Data without context is like sound without rhythm. It's just noise.
Just as rhythm gives music meaning, context gives data purpose. In the age of AI, context is the pulse that turns insight into understanding.
For brands striving to build deeper relationships with their customers, context is the bridge between data and empathy. It’s the essential ingredient that makes personalized, emotionally intelligent experiences possible.
We all envision a world of AI that’s built around trust, control and joy in every interaction. But this can only be realized when AI agents truly understand both the human and the product in every moment of engagement. That understanding doesn't happen by accident. It must be designed, engineered and continuously evolved.
Enter context engineering: the process of teaching machines how to listen, not just process. Teaching AI the who, when and why of every interaction.
Context engineering: connecting the dots that data can’t
Context engineering is an evolution of prompt engineering. In the same way that prompt engineering (done well) gives enough context to the LLM to enable accurate responses, context engineering extends the prompt by connecting dots across disparate data systems.

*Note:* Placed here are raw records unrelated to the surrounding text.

-- ==== Sys2Proof/Machine/Launch.lean ====
section
/-! DEFINITION. Graphs, launches and the walker (R25, R26, R303 to R310, R314, R371, R410 to R412), the virtual-device
scheduler (R405, R406), and the end of an operator (R277, R309, R386). A launch is named by its number in the model. -/

namespace Sys2Proof.Machine

-- Graphs --------------------------------------------------------------------------------------------------------

/-- The graph that a partition works on: the head of the queue of the device whose time slice it is. -/
def State.graphOf (s : State) (part : BitVec 6) : Option Graph :=
  (s.part part).running.bind (fun v => (s.vdev v).graphs.head?)

/-- The graph in progress, changed. -/
def State.updGraph (s : State) (part : BitVec 6) (f : Graph → Graph) : State :=
  match (s.part part).running with
  | some v => s.updVdev v (fun d => { d with graphs := modAt d.graphs 0 f })
  | none => s

/-- A launch of the graph in progress. -/
def State.launchBy (s : State) (part : BitVec 6) (uid : Nat) : Option Launch :=
  (s.graphOf part).bind (fun g => g.launches.find? (fun l => l.uid == uid))
def State.updLaunchBy (s : State) (part : BitVec 6) (uid : Nat) (f : Launch → Launch) : State :=
  s.updGraph part (fun g => { g with launches := modFirst g.launches (fun l => l.uid == uid) f })

/-- Whether a launch has ended. -/
def LState.over : LState → Bool
  | .complete | .ended => true
  | _ => false

/-- A launch record as it is fetched (R305). -/
def launchOfRecord (uid : Nat) (b : List Byte) : Launch :=
  let g := fieldNat b
  { uid := uid, st := .pending, status := 0, bytes := b, code := g 0 8, completion := g 8 8,
    extents := [g 16 3 + 1, g 19 3 + 1, g 22 3 + 1], rank := g 25 1, prio := BitVec.ofNat 2 (g 26 1), first := g 28 2,
    count := g 30 2, preds := if b.length = 64 then [g 32 2, g 34 2].filter (· != 0xFFFF) else [], elems := [], blocks := [1, 1, 1], nextPoint := 0,
    returned := [], drawnCount := 0 }

/-- Whether a record breaks R305 in a graph of `n` records and a partition of `cores` cores. -/
def Launch.recordBad (l : Launch) (n cores : Nat) : Bool :=
  let g := fieldNat l.bytes
  let ext (d : Nat) : Nat := g (16 + 3 * d) 3
  l.bytes.length != 64 || g 36 28 != 0 || g 27 1 != 0 || 4 ≤ g 26 1 || l.rank == 0 || 3 < l.rank ||
    (l.rank < 3 && ext 2 != 0) || (l.rank < 2 && ext 1 != 0) || l.completion % 16 != 0 || vaEnd ≤ l.code || l.count == 0 || 1536 < l.count || 1535 < l.first || cores < l.first + l.count || l.preds.any (n ≤ ·)

/-- The launch records of a graph; one that cannot be read is empty and breaks R305 (log entry 24). -/
def State.fetchLaunches (s : State) (part : BitVec 6) (base : Nat) : List Nat → List Launch × State
  | [] => ([], s)
  | i :: r =>
    let (b, s) := s.sysRead part (base + 64 * i) 64
    let uid := s.nextUid
    let s : State := { s with nextUid := uid + 1 }
    let l := launchOfRecord uid (match b with | .ok b => b | .error _ => [])
    let (ls, s) := s.fetchLaunches part base r
    (l :: ls, s)

/-- Whether a graph descriptor keeps to R412. -/
def descriptorOk (b : List Byte) : Bool :=
  let g := fieldNat b
  b.length == 64 && g 24 32 == 0 && g 56 8 == 0 && g 12 4 == 0 && 1 ≤ g 8 4 && g 8 4 ≤ 65535 && g 0 8 % 64 == 0 && g 0 8 < vaEnd &&
    g 16 8 % 8 == 0 && g 16 8 < vaEnd

/-- The cores of a launch, in logical order (R305). -/
def State.coresOf (s : State) (part : BitVec 6) (l : Launch) : List (Nat × CoreId) :=
  (List.range l.count).filterMap (fun i => (s.logical part (l.first + i)).map (fun g => (l.first + i, g)))

/-- The contexts that a launch with a status had bound: none, where the status says that it never came to run. -/
def State.threadsOf (s : State) (part : BitVec 6) (l : Launch) (status : BitVec 8) : List CtxId :=
  let masked (n : BitVec 2) : Bool :=
    match Assoc.find (s.part part).codes l.code with
    | some c => c.entries.any (fun e => bit e.mask n.toNat)
    | none => false
  if status = 0 || status = 0x0D || status = 0x0E then
    (s.coresOf part l).flatMap (fun g => (ctxNums.filter masked).map (fun n => ({ core := g.2, ctx := n } : CtxId)))
  else []

/-- The status and the index of a finished graph (R412). -/
def Graph.outcome (g : Graph) : BitVec 8 × Nat :=
  if g.status != 0 then (g.status, 0xFFFF)
  else
    let bad := g.launches.zipIdx.filter (fun l => l.1.status != 0)
    match bad.find? (fun l => l.1.status != 0x0F) with
    | some l => (l.1.status, l.2)
    | none => match bad with | l :: _ => (l.1.status, l.2) | [] => (0, 0xFFFF)

/-- The head graph of a device leaves its queue (R410, R412). -/
def VDev.finish (d : VDev) (status : BitVec 8) : VDev :=
  { d with graphs := d.graphs.drop 1, completed := d.completed + 1, lastStatus := status, msix := d.msix + 1 }

/-- A graph whose launches have all ended finishes: its completion word is written where its address is valid, then GSTAT and
the interrupt follow (R412). -/
def State.finishGraph (s : State) (part : BitVec 6) : State :=
  match (s.part part).running, s.graphOf part with
  | some v, some g =>
    if g.fetched && g.launches.all (fun l => l.st.over) then
      let (st, i) := g.outcome
      let w : Word := (0 : BitVec 40) ++ BitVec.ofNat 16 i ++ st
      let s := if g.completion % 8 = 0 && g.completion < vaEnd then
          s.sequencerWrite part (BitVec.ofNat 10 v) g.completion (wordBytes w) (g.launches.flatMap (fun l => s.threadsOf part l l.status))
        else s
      s.updVdev v (fun d => d.finish st)
    else s
  | _, _ => s

/-- The sequencer fetches the head graph of the device whose time slice it is (R25, R412); one whose descriptor is bad
finishes at once, and the next is fetched. -/
def State.fetchGraph (s : State) (part : BitVec 6) : Nat → State
  | 0 => s
  | fuel + 1 =>
    match s.graphOf part with
    | none => s
    | some g =>
      if g.fetched then s
      else
        match s.sysRead part g.addr 64 with
        | (.error _, s) =>
          ((s.updGraph part (fun g => { g with fetched := true, completion := 1, status := 0x10 })).finishGraph part).fetchGraph part fuel
        | (.ok b, s) =>
          if descriptorOk b then
            let (ls, s) := s.fetchLaunches part (fieldNat b 0 8) (List.range (fieldNat b 8 4))
            s.updGraph part (fun g => { g with fetched := true, completion := fieldNat b 16 8, launches := ls })
          else
            ((s.updGraph part (fun g => { g with fetched := true, completion := fieldNat b 16 8, status := 0x10 })).finishGraph part).fetchGraph part fuel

This could be systems that house customer and product data, for example a Customer Data Platform (CDP), Customer Relationship Management (CRM) platform, Content Management System (CMS) or a Product Information Management (PIM) platform.
“By engineering context into AI agent workflows, brands can deliver experiences that feel intuitive, responsive, and empathetically human.”
Mark Simpson
The role of customer context
Imagine a customer who’s navigating a complex buying decision. For example, they’re shopping for sustainably made hiking shoes suited for mountain terrain. Instead of clicking through endless filters, they open a chat with an AI agent and say:
"I'm training to climb a mountain and need shoes that are good for wet conditions but are also eco-friendly. I usually wear a UK 10 but sometimes a size up."

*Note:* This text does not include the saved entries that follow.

-- ==== Sys2Proof/Machine/Scalar.lean ====
section
/-! DEFINITION. The S slot (R149 to R156): arithmetic and logic, comparison and selection, bit fields, moves between
files, index bases and system registers (R111 to R115, R288, R366). -/

namespace Sys2Proof.Machine

/-- The template of R149 with two sources: their values at issue, and the result at its latency (R110). -/
def sBin (i : Instr) (lat : Nat) (d a b : Spec) (f : Word → Word → Word) : Act Unit := do
  let x ← srcS i a
  let y ← srcS i b
  dstS i lat d (f x y)

/-- The template of R149 with one source. -/
def sUn (i : Instr) (lat : Nat) (d a : Spec) (f : Word → Word) : Act Unit := do
  let x ← srcS i a
  dstS i lat d (f x)

/-- A 12-bit immediate as a two's-complement value (R149). -/
def sext12 (imm : BitVec 12) : Word := imm.signExtend 64

/-- High half of a signed or unsigned 128-bit product (R149). -/
def mulHighS (a b : Word) : Word := ((a.signExtend 128 * b.signExtend 128).extractLsb' 64 64)
def mulHighU (a b : Word) : Word := ((a.setWidth 128 * b.setWidth 128).extractLsb' 64 64)

/-- Quotients and remainders with the cases of R59. -/
def divS (a b : Word) : Word := if b = 0 then BitVec.allOnes 64 else a.sdiv b
def divU (a b : Word) : Word := if b = 0 then BitVec.allOnes 64 else a / b
def remS (a b : Word) : Word := if b = 0 then a else a.srem b
def remU (a b : Word) : Word := if b = 0 then a else a % b

/-- A shift count (R60). -/
def shCount (b : Word) : Nat := (b.extractLsb' 0 6).toNat

/-- Leading zeros and ones of a word (R149). -/
def clzOf (a : Word) : Word := if a = 0 then 64 else BitVec.ofNat 64 (63 - Nat.log2 a.toNat)
def popcOf (a : Word) : Word := BitVec.ofNat 64 ((List.range 64).filter (fun k => bit a k)).length

/-- Position and length of a bit field (R152). -/
def fieldPos (b : Word) : Nat := (b.extractLsb' 0 6).toNat
def fieldLen (b : Word) : Nat := if b.extractLsb' 8 6 = 0 then 64 else (b.extractLsb' 8 6).toNat

/-- The field that BEXT takes, and its sign extension. -/
def bextU (a b : Word) : Word := (a >>> fieldPos b) &&& BitVec.ofNat 64 (2 ^ fieldLen b - 1)
def bextSigned (a b : Word) : Word :=
  let r := bextU a b
  let l := fieldLen b
  if l < 64 && bit r (l - 1) then r ||| ~~~BitVec.ofNat 64 (2 ^ l - 1) else r

/-- The insertion of BINS. -/
def binsOf (old a b : Word) : Word :=
  let mask : Word := BitVec.ofNat 64 (2 ^ fieldLen b - 1) <<< fieldPos b
  (old &&& ~~~mask) ||| ((a <<< fieldPos b) &&& mask)

/-- ADD (R149). -/
def execAdd (d a b : Spec) (s : State) : Host.Outcome State Fault Refusal :=
  slotOp (.add d a b) (sBin (.add d a b) 1 d a b (· + ·)) s

/-- ADDI (R149). -/
def execAddi (d a : Spec) (imm : BitVec 12) (s : State) : Host.Outcome State Fault Refusal :=
  slotOp (.addi d a imm) (sUn (.addi d a imm) 1 d a (· + sext12 imm)) s

/-- SUB (R149). -/
def execSub (d a b : Spec) (s : State) : Host.Outcome State Fault Refusal :=
  slotOp (.sub d a b) (sBin (.sub d a b) 1 d a b (· - ·)) s

/-- MUL (R149). -/
def execMul (d a b : Spec) (s : State) : Host.Outcome State Fault Refusal :=
  slotOp (.mul d a b) (sBin (.mul d a b) 3 d a b (· * ·)) s

/-- MUL.hs (R149). -/
def execMulHs (d a b : Spec) (s : State) : Host.Outcome State Fault Refusal :=
  slotOp (.mulHs d a b) (sBin (.mulHs d a b) 3 d a b mulHighS) s

/-- MUL.hu (R149). -/
def execMulHu (d a b : Spec) (s : State) : Host.Outcome State Fault Refusal :=
  slotOp (.mulHu d a b) (sBin (.mulHu d a b) 3 d a b mulHighU) s

/-- DIV (R59, R149). -/
def execDiv (d a b : Spec) (s : State) : Host.Outcome State Fault Refusal :=
  slotOp (.div d a b) (sBin (.div d a b) 18 d a b divS) s

/-- DIV.u (R59, R149). -/
def execDivU (d a b : Spec) (s : State) : Host.Outcome State Fault Refusal :=
  slotOp (.divU d a b) (sBin (.divU d a b) 18 d a b Sys2Proof.Machine.divU) s

/-- REM (R59, R149). -/
def execRem (d a b : Spec) (s : State) : Host.Outcome State Fault Refusal :=
  slotOp (.rem d a b) (sBin (.rem d a b) 18 d a b remS) s

/-- REM.u (R59, R149). -/
def execRemU (d a b : Spec) (s : State) : Host.Outcome State Fault Refusal :=
  slotOp (.remU d a b) (sBin (.remU d a b) 18 d a b Sys2Proof.Machine.remU) s

/-- AND (R149). -/
def execAnd (d a b : Spec) (s : State) : Host.Outcome State Fault Refusal :=
  slotOp (.and d a b) (sBin (.and d a b) 1 d a b (· &&& ·)) s

/-- OR (R149). -/
def execOr (d a b : Spec) (s : State) : Host.Outcome State Fault Refusal :=
  slotOp (.or d a b) (sBin (.or d a b) 1 d a b (· ||| ·)) s

/-- XOR (R149). -/
def execXor (d a b : Spec) (s : State) : Host.Outcome State Fault Refusal :=
  slotOp (.xor d a b) (sBin (.xor d a b) 1 d a b (· ^^^ ·)) s

/-- ANDI (R149). -/
def execAndi (d a : Spec) (imm : BitVec 12) (s : State) : Host.Outcome State Fault Refusal :=
  slotOp (.andi d a imm) (sUn (.andi d a imm) 1 d a (· &&& sext12 imm)) s

/-- ORI (R149). -/
def execOri (d a : Spec) (imm : BitVec 12) (s : State) : Host.Outcome State Fault Refusal :=
  slotOp (.ori d a imm) (sUn (.ori d a imm) 1 d a (· ||| sext12 imm)) s

/-- XORI (R149). -/
def execXori (d a : Spec) (imm : BitVec 12) (s : State) : Host.Outcome State Fault Refusal :=
  slotOp (.xori d a imm) (sUn (.xori d a imm) 1 d a (· ^^^ sext12 imm)) s

/-- SHL (R60, R149). -/
def execShl (d a b : Spec) (s : State) : Host.Outcome State Fault Refusal :=
  slotOp (.shl d a b) (sBin (.shl d a b) 1 d a b (fun x y => x <<< shCount y)) s

/-- SHR (R60, R149). -/
def execShr (d a b : Spec) (s : State) : Host.Outcome State Fault Refusal :=
  slotOp (.shr d a b) (sBin (.shr d a b) 1 d a b (fun x y => x >>> shCount y)) s

/-- SAR (R60, R149). -/
def execSar (d a b : Spec) (s : State) : Host.Outcome State Fault Refusal :=
  slotOp (.sar d a b) (sBin (.sar d a b) 1 d a b (fun x y => x.sshiftRight (shCount y))) s

/-- SHI.l (R60, R149). -/
def execShiL (d a : Spec) (n : BitVec 6) (s : State) : Host.Outcome State Fault Refusal :=
  slotOp (.shiL d a n) (sUn (.shiL d a n) 1 d a (· <<< n.toNat)) s

/-- SHI.r (R60, R149). -/
def execShiR (d a : Spec) (n : BitVec 6) (s : State) : Host.Outcome State Fault Refusal :=
  slotOp (.shiR d a n) (sUn (.shiR d a n) 1 d a (· >>> n.toNat)) s

/-- SHI.a (R60, R149). -/
def execShiA (d a : Spec) (n : BitVec 6) (s : State) : Host.Outcome State Fault Refusal :=
  slotOp (.shiA d a n) (sUn (.shiA d a n) 1 d a (fun x => x.sshiftRight n.toNat)) s

/-- MIN (R149). -/
def execMin (d a b : Spec) (s : State) : Host.Outcome State Fault Refusal :=
  slotOp (.min d a b) (sBin (.min d a b) 1 d a b (fun x y => if y.slt x then y else x)) s

/-- MIN.u (R149). -/
def execMinU (d a b : Spec) (s : State) : Host.Outcome State Fault Refusal :=
  slotOp (.minU d a b) (sBin (.minU d a b) 1 d a b (fun x y => if y.ult x then y else x)) s

/-- MAX (R149). -/
def execMax (d a b : Spec) (s : State) : Host.Outcome State Fault Refusal :=
  slotOp (.max d a b) (sBin (.max d a b) 1 d a b (fun x y => if x.slt y then y else x)) s

/-- MAX.u (R149). -/
def execMaxU (d a b : Spec) (s : State) : Host.Outcome State Fault Refusal :=
  slotOp (.maxU d a b) (sBin (.maxU d a b) 1 d a b (fun x y => if x.ult y then y else x)) s

/-- CLZ (R149). -/
def execClz (d a : Spec) (s : State) : Host.Outcome State Fault Refusal :=
  slotOp (.clz d a) (sUn (.clz d a) 1 d a clzOf) s

/-- POPC (R149). -/
def execPopc (d a : Spec) (s : State) : Host.Outcome State Fault Refusal :=
  slotOp (.popc d a) (sUn (.popc d a) 1 d a popcOf) s

/-- BEXT (R152). -/
def execBext (d a b : Spec) (s : State) : Host.Outcome State Fault Refusal :=
  slotOp (.bext d a b) (sBin (.bext d a b) 1 d a b bextU) s

/-- BEXT.s (R152). -/
def execBextS (d a b : Spec) (s : State) : Host.Outcome State Fault Refusal :=
  slotOp (.bextS d a b) (sBin (.bextS d a b) 1 d a b bextSigned) s

/-- BINS (R152): the destination's old value is read at issue. -/
def execBins (d a b : Spec) (s : State) : Host.Outcome State Fault Refusal :=
  slotOp (.bins d a b) (do
    let old ← srcS (.bins d a b) d
    sBin (.bins d a b) 1 d a b (binsOf old)) s

/-- The result of a comparison (R150): 1 or 0, or all of a predicate register. -/
def dstCmp (i : Instr) (d : CmpDst) (r : Bool) : Act Unit :=
  match d with
  | .s sp => dstS i 1 sp (if r then 1 else 0)
  | .p n => emit i 1 (.p n (if r then BitVec.allOnes 128 else 0) (BitVec.allOnes 128))

/-- CMP (R150). -/
def execCmp (d : CmpDst) (a b : Spec) (c : SCond) (s : State) : Host.Outcome State Fault Refusal :=
  slotOp (.cmp d a b c) (do
    let x ← srcS (.cmp d a b c) a
    let y ← srcS (.cmp d a b c) b
    dstCmp (.cmp d a b c) d (c.holds x y)) s

/-- CMPI (R150). -/
def execCmpi (d : CmpDst) (a : Spec) (v : BitVec 8) (c : SCond) (s : State) : Host.Outcome State Fault Refusal :=
  slotOp (.cmpi d a v c) (do
    let x ← srcS (.cmpi d a v c) a
    dstCmp (.cmpi d a v c) d (c.holds x (v.signExtend 64))) s

/-- SEL (R151). -/
def execSel (d a b : Spec) (neg : Bool) (p : BitVec 4) (s : State) : Host.Outcome State Fault Refusal :=
  slotOp (.sel d a b neg p) (do
    let c ← getMe
    sBin (.sel d a b neg p) 1 d a b (fun x y => if anyBit (c.p.get p) neg then x else y)) s

/-- LI (R149). -/
def execLi (d : Spec) (imm : BitVec 12) (s : State) : Host.Outcome State Fault Refusal :=
  slotOp (.li d imm) (dstS (.li d imm) 1 d (sext12 imm)) s

/-- LUI (R149). -/
def execLui (d : Spec) (imm : BitVec 12) (s : State) : Host.Outcome State Fault Refusal :=
  slotOp (.lui d imm) (dstS (.lui d imm) 1 d (sext12 imm <<< 12)) s

-- System registers ----------------------------------------------------------------------------------------------

/-- BASES (R115). -/
def Context.bases (c : Context) : Word :=
  (0 : BitVec 35) ++ c.bw ++ (0 : BitVec 3) ++ c.bv ++ (0 : BitVec 3) ++ c.ba ++ (0 : BitVec 3) ++ c.bs

/-- A system register as CSRR and MOVX read it (R111 to R115, R286, R288, R366). -/
def State.readSys (s : State) (n : Nat) : Word :=
  let c := s.me
  let p := s.part c.part
  match n with
  | 0x000 => c.sticky.setWidth 64
  | 0x001 => c.seed
  | 0x002 => BitVec.ofNat 64 c.user.tick
  | 0x003 => (0 : BitVec 50) ++ BitVec.ofBool c.mat ++ c.thread
  | 0x004 => (0 : BitVec 58) ++ c.ringOff ++ c.ringLen
  | 0x005 => c.bases
  | 0x010 => c.fcause
  | 0x011 => c.fdetail
  | 0x012 => c.faddr
  | 0x013 => c.fret
  | 0x014 => c.ftick
  | 0x015 => c.fpyr
  | 0x800 => p.hentry
  | 0x801 => p.hlen.setWidth 64
  | 0x820 => c.dvbase
  | 0x821 => c.dvsel
  | 0x822 => s.debugWord c
  | k => if 0x818 ≤ k && k ≤ 0x81F then c.s.get (BitVec.ofNat 5 (24 + (k - 0x818))) else 0

-- Moves ---------------------------------------------------------------------------------------------------------

/-- What MOVX reads (R153). -/
def readMov (i : Instr) (a : MovSrc) : Act Word := do
  let s ← get
  let c := s.me
  match a with
  | .loc (.s sp) => srcS i sp
  | .loc (.a sp) => srcA i sp
  | .loc (.l n) => return c.l.get n
  | .loc (.x n) => return c.readX n
  | .loc (.y n) => return c.y.get n
  | .sys n => return s.readSys n.toNat

/-- Where MOVX writes (R153). -/
def writeMov (i : Instr) (d : MovLoc) (v : Word) : Act Unit := do
  let c ← getMe
  match d with
  | .s sp => dstS i 2 sp v
  | .a sp => dstA i 2 sp v
  | .l n => emit i 2 (.l n v)
  | .x n => emit i 2 (c.effX n v)
  | .y n => emit i 2 (.y n v)

/-- MOVX (R153). -/
def execMovx (d : MovLoc) (a : MovSrc) (s : State) : Host.Outcome State Fault Refusal :=
  slotOp (.movx d a) (do
    let v ← readMov (.movx d a) a
    writeMov (.movx d a) d v) s

/-- MOVX.b (R154). -/
def execMovxB (slot : VSlot) (d a : Spec) (f : Fmt) (s : State) : Host.Outcome State Fault Refusal :=
  slotOp (.movxB slot d a f) (do
    let v ← srcS (.movxB slot d a f) a
    let c ← getMe
    let e := BitVec.ofNat 1024 (packElems f.bits (List.replicate (1024 / f.bits) v.toNat))
    match d with
    | .reg n => emit (.movxB slot d a f) 3 (effV slot n e (BitVec.allOnes 1024))
    | .rel n => emit (.movxB slot d a f) 3 (effV slot (relReg (c.vbase slot) n) e (BitVec.allOnes 1024))
    | _ => pure ()) s

/-- SETB (R155). -/
def execSetb (b : Base) (a : Spec) (s : State) : Host.Outcome State Fault Refusal :=
  slotOp (.setb b a) (do
    let v ← srcS (.setb b a) a
    emit (.setb b a) 2 (.base b (v.setWidth 5))) s

/-- CSRR (R111, R156). -/
def execCsrr (d : Spec) (n : BitVec 12) (s : State) : Host.Outcome State Fault Refusal :=
  slotOp (.csrr d n) (do
    let s ← get
    dstS (.csrr d n) 1 d (s.readSys n.toNat)) s

/-- CSRW (R111, R156). -/
def execCsrw (n : BitVec 12) (a : Spec) (s : State) : Host.Outcome State Fault Refusal :=
  slotOp (.csrw n a) (do
    let v ← srcS (.csrw n a) a
    emit (.csrw n a) 1 (.sys n v)) s

end Sys2Proof.Machine
end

The agent, combining past purchase behavior, product specs, sustainability attributes, and data from the customer’s fitness tracker replies:
"Based on your training profile and past sizing, I’d recommend these three pairs of hiking boots. They are all made with recycled materials and have a strong grip for wet terrain. Two of them run small, so I've adjusted the size filter accordingly. Would you like to see waterproof-only options too?"
Not only has the agent provided the most personalized experience based on the context available, but the new parameters and preferences provided by the customer can now be remembered and applied across future interactions.
This isn’t just a transaction. It’s a conversation informed by context – which builds trust.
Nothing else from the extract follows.